Dataset entries:
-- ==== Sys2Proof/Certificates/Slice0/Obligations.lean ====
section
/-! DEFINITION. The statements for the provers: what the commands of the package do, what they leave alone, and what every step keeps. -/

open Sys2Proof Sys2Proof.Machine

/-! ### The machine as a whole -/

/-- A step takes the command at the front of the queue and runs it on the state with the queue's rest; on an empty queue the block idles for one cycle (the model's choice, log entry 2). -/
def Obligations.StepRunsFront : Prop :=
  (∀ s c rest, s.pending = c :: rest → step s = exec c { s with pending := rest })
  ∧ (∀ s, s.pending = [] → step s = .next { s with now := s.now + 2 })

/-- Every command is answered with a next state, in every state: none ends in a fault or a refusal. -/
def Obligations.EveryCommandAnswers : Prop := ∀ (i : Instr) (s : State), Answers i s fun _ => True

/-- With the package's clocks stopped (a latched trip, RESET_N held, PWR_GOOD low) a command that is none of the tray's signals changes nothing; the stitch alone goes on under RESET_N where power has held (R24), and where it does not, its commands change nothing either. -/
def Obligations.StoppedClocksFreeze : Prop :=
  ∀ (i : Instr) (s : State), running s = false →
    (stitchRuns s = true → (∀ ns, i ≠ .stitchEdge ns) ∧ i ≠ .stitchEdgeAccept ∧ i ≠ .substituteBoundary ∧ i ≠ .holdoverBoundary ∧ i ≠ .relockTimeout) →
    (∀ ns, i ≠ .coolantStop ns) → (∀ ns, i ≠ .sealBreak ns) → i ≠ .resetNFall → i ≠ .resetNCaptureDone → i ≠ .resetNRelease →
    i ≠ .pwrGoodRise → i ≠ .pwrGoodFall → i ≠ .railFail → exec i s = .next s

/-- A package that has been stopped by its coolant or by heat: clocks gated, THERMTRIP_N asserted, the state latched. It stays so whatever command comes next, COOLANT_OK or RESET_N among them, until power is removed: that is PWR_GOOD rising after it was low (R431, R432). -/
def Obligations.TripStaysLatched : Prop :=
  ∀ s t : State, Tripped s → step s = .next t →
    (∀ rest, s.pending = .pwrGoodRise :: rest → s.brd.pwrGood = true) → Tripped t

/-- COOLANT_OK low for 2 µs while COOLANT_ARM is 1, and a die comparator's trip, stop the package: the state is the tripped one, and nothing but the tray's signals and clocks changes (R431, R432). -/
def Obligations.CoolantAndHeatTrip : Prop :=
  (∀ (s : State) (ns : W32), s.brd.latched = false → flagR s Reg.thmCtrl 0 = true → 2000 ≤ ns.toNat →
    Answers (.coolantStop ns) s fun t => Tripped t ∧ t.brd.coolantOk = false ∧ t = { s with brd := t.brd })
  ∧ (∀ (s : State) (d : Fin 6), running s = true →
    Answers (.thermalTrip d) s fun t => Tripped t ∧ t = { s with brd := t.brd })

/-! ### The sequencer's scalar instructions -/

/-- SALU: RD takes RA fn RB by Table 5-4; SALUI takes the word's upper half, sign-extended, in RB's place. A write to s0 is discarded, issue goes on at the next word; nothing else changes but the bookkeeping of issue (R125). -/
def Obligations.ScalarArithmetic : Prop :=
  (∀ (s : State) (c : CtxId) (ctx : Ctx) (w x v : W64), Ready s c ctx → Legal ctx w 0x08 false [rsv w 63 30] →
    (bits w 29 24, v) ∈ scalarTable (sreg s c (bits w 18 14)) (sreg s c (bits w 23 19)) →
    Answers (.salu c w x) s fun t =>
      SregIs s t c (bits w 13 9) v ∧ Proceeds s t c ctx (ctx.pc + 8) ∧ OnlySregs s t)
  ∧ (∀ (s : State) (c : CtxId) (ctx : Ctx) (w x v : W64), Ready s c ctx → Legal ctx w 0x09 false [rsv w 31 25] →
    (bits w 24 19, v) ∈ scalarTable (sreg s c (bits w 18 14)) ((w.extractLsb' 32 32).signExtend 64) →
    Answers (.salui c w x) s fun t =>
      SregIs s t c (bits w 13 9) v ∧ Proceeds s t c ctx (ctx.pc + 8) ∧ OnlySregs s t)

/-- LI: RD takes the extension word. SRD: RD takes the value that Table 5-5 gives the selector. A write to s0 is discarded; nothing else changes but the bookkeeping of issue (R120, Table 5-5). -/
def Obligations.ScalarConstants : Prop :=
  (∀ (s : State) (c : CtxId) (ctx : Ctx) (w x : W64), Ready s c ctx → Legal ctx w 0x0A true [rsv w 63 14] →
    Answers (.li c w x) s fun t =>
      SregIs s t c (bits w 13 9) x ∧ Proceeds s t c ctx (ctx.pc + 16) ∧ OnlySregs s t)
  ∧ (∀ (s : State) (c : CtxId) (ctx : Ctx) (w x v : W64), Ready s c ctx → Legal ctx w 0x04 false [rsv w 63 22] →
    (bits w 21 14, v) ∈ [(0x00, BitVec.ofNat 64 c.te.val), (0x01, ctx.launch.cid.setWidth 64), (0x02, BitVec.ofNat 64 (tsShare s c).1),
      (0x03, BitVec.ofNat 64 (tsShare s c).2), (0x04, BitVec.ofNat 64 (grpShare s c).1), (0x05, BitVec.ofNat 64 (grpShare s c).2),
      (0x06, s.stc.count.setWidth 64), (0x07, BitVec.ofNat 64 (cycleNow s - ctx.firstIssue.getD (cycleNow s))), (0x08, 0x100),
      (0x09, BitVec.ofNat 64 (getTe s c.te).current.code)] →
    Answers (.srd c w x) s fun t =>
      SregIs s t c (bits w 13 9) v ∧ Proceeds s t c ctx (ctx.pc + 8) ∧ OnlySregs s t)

ACTIVITY - Work out how many lines in the records include "scalarTable". Only the number should be given.

WRITTEN REPLY - 2